━━━━━ Data to process

-- ==== Sys2Proof/Machine/Assembler.lean ====
section
/-! DEFINITION. The assembler and the programs of the spec (`30_encoding.md` R76 to R79): lines with their operands, the
assembler's checks, the two pseudo-instructions, `RAW`, and the running of a program by the host: build, `submit`, step,
`collect`, bind. The text of a line is read in `Machine/AsmText.lean`. A program has no labels and no control flow (R79,
R80). Operand kinds and rejections: log 6. -/

namespace Sys2Proof.Machine

/-- A bound name, the characters after `%` (R76). -/
abbrev Name := List Char

/-- A bound value: an integer (bucket, offset) or a byte sequence (keystream, data) (R76). -/
inductive Value where
  | int (v : Int)
  | bytes (d : List Byte)
  deriving DecidableEq, Repr

/-- An operand of a line: a literal, or a name bound by an earlier line (R76, R77). -/
inductive Operand where
  | lit (v : Value)
  | name (x : Name)
  deriving DecidableEq, Repr

/-- The line forms of R76, `RAW` of R77 and the pseudo-instructions of R78. -/
inductive AsmCommand where
  | quant (count : Operand)
  | ksgen (bucket : Operand)
  | xstream (ks data : Operand)
  | bxor (key data : Operand)
  | splitx (ka kb data : Operand)
  | rot (offset data : Operand)
  | seedoff (data : Operand)
  | splitxF (data : Operand)
  | unrot (offset data : Operand)
  | raw (m : Message)
  deriving DecidableEq, Repr

/-- A line: `%name = command`, or a command alone (R76). -/
structure Line where
  bind : Option Name
  command : AsmCommand
  deriving DecidableEq, Repr

/-- Why the assembler rejects a line (R76, R78). -/
inductive AsmError where
  /-- A `%name` that no earlier line has bound. -/
  | unbound
  /-- A value of the other kind. -/
  | wrongKind
  /-- A count outside 0 to 2^32 - 1. -/
  | countRange
  /-- A bucket outside 0 to 2^64 - 1. -/
  | bucketRange
  /-- An offset outside -2^31 to 2^31 - 1, or `UNROT` of -2^31. -/
  | offsetRange
  /-- A `ka` or `kb` outside 0 to 255. -/
  | keyByteRange
  /-- A `ks` or `key` that is not exactly 16 bytes. -/
  | keyLength
  /-- A data operand longer than 65535 bytes. -/
  | dataLength
  /-- The step gave no response to collect; no line of a program run from reset is so answered. -/
  | noResponse
  deriving DecidableEq, Repr

/-- The names bound so far, the latest first. -/
abbrev Bindings := List (Name × Value)

/-- The value of a name (R76). -/
def lookup (x : Name) : Bindings → Option Value
  | [] => none
  | (y, v) :: rest => if x = y then some v else lookup x rest

/-- An operand's value. -/
def resolve (env : Bindings) : Operand → Except AsmError Value
  | .lit v => .ok v
  | .name x =>
    match lookup x env with
    | none => .error .unbound
    | some v => .ok v

/-- An integer operand between two bounds, inclusive; outside them the given rejection (R76). -/
def intOperand (env : Bindings) (lo hi : Int) (e : AsmError) (a : Operand) : Except AsmError Int :=
  match resolve env a with
  | .error x => .error x
  | .ok (.bytes _) => .error .wrongKind
  | .ok (.int v) => if lo ≤ v ∧ v ≤ hi then .ok v else .error e

/-- A byte-sequence operand. -/
def bytesOperand (env : Bindings) (a : Operand) : Except AsmError (List Byte) :=
  match resolve env a with
  | .error x => .error x
  | .ok (.int _) => .error .wrongKind
  | .ok (.bytes d) => .ok d

/-- A data operand: at most 65535 bytes (R76). -/
def dataOperand (env : Bindings) (a : Operand) : Except AsmError (List Byte) := do
  let d ← bytesOperand env a
  if d.length ≤ Config.maxLen then .ok d else .error .dataLength

/-- A keystream or key operand: exactly 16 bytes (R76). -/
def keyOperand (env : Bindings) (a : Operand) : Except AsmError Key := do
  let d ← bytesOperand env a
  if h : d.toArray.size = 16 then .ok ⟨d.toArray, h⟩ else .error .keyLength

/-- A `ka` or `kb` operand: 0 to 255 (R76). -/
def keyByteOperand (env : Bindings) (a : Operand) : Except AsmError Byte := do
  let v ← intOperand env 0 255 .keyByteRange a
  .ok (BitVec.ofInt 8 v)

/-- An offset operand between `lo` and 2^31 - 1 (R76, R78). -/
def offsetOperand (env : Bindings) (lo : Int) (a : Operand) : Except AsmError Int :=
  intOperand env lo 2147483647 .offsetRange a

/-- The core command a line stands for, its pseudo-instructions expanded: `SPLITX.F data` is `SPLITX 0x66, 0x77, data` and
`UNROT offset, data` is `ROT -offset, data` (R76, R78). `RAW` stands for none. -/
def expandLine (env : Bindings) : AsmCommand → Except AsmError (Option Instr)
  | .quant c => do
    let v ← intOperand env 0 4294967295 .countRange c
    .ok (some (.quant (BitVec.ofInt 32 v)))
  | .ksgen b => do
    let v ← intOperand env 0 18446744073709551615 .bucketRange b
    .ok (some (.ksgen (BitVec.ofInt 64 v)))
  | .xstream ks d => do
    let k ← keyOperand env ks
    let x ← dataOperand env d
    .ok (some (.xstream k x))
  | .bxor key d => do
    let k ← keyOperand env key
    let x ← dataOperand env d
    .ok (some (.bxor k x))
  | .splitx ka kb d => do
    let a ← keyByteOperand env ka
    let b ← keyByteOperand env kb
    let x ← dataOperand env d
    .ok (some (.splitx a b x))
  | .rot k d => do
    let v ← offsetOperand env (-2147483648) k
    let x ← dataOperand env d
    .ok (some (.rot (BitVec.ofInt 32 v) x))
  | .seedoff d => do
    let x ← dataOperand env d
    .ok (some (.seedoff x))
  | .splitxF d => do
    let x ← dataOperand env d
    .ok (some (.splitx Config.keyA Config.keyB x))
  | .unrot k d => do
    let v ← offsetOperand env (-2147483647) k
    let x ← dataOperand env d
    .ok (some (.rot (BitVec.ofInt 32 (-v)) x))
  | .raw _ => .ok none

/-- The message a line builds: `LEN` set to the length of the data, reserved fields 0 (R76); `RAW` unchanged (R77). -/
def assemble (env : Bindings) (c : AsmCommand) : Except AsmError Message :=
  match c with
  | .raw m => .ok m
  | c =>
    match expandLine env c with
    | .error e => .error e
    | .ok none => .error .noResponse
    | .ok (some i) => .ok (encode i)

/-- The primary result of an `OK` response, by the command it answers (R76, last column); none for an error. -/
def primaryResult (r : Message) : Option Value :=
  if byteAt r 1 = Status.ok.code then
    match Opcode.ofByte (byteAt r 0) with
    | none => none
    | some .quant => some (.int (le64 r 4))
    | some .ksgen => some (.bytes (slice r 4 16))
    | some .seedoff => some (.int (sext 32 (le32 r 4)))
    | some _ => some (.bytes (slice r 8 (le32 r 4)))
  else none

/-- What a line binds, if its response is `OK`; a `RAW` line binds nothing (R76, R77). -/
def bindResult (l : Line) (r : Message) (env : Bindings) : Bindings :=
  match l.command with
  | .raw _ => env
  | _ =>
    match l.bind, primaryResult r with
    | some x, some v => (x, v) :: env
    | _, _ => env

/-- A program under way: the block, the host's bindings, and the responses collected, in order. -/
structure ProgState where
  machine : State
  env : Bindings
  responses : List Message
  deriving DecidableEq, Repr

/-- The start state of a program: the block after reset, nothing bound. -/
def ProgState.start : ProgState := { machine := State.reset, env := [], responses := [] }

/-- One line: build the message, `submit` it, let the block step, `collect` the response, bind the name (R79). -/
def runLine (l : Line) (p : ProgState) : Except AsmError ProgState :=
  match assemble p.env l.command with
  | .error e => .error e
  | .ok m =>
    match step (p.machine.submit m) with
    | .fault _ => .error .noResponse
    | .refused _ => .error .noResponse
    | .next s =>
      match s.collect with
      | none => .error .noResponse
      | some (r, s') =>
        .ok { machine := s', env := bindResult l r p.env, responses := p.responses ++ [r] }

/-- A program: its lines in order (R79). -/
def runProgram : List Line → ProgState → Except AsmError ProgState
  | [], p => .ok p
  | l :: ls, p =>
    match runLine l p with
    | .error e => .error e
    | .ok p' => runProgram ls p'

end Sys2Proof.Machine
end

━━━━━━━━━━

_Your assignment_: Give back the opening line of the records above and every line after it, up to and including the one with "(m : Message)", unchanged.

_Output below_:
-- ==== Sys2Proof/Machine/Assembler.lean ====
section
/-! DEFINITION. The assembler and the programs of the spec (`30_encoding.md` R76 to R79): lines with their operands, the
assembler's checks, the two pseudo-instructions, `RAW`, and the running of a program by the host: build, `submit`, step,
`collect`, bind. The text of a line is read in `Machine/AsmText.lean`. A program has no labels and no control flow (R79,
R80). Operand kinds and rejections: log 6. -/

namespace Sys2Proof.Machine

/-- A bound name, the characters after `%` (R76). -/
abbrev Name := List Char

/-- A bound value: an integer (bucket, offset) or a byte sequence (keystream, data) (R76). -/
inductive Value where
  | int (v : Int)
  | bytes (d : List Byte)
  deriving DecidableEq, Repr

/-- An operand of a line: a literal, or a name bound by an earlier line (R76, R77). -/
inductive Operand where
  | lit (v : Value)
  | name (x : Name)
  deriving DecidableEq, Repr

/-- The line forms of R76, `RAW` of R77 and the pseudo-instructions of R78. -/
inductive AsmCommand where
  | quant (count : Operand)
  | ksgen (bucket : Operand)
  | xstream (ks data : Operand)
  | bxor (key data : Operand)
  | splitx (ka kb data : Operand)
  | rot (offset data : Operand)
  | seedoff (data : Operand)
  | splitxF (data : Operand)
  | unrot (offset data : Operand)
  | raw (m : Message)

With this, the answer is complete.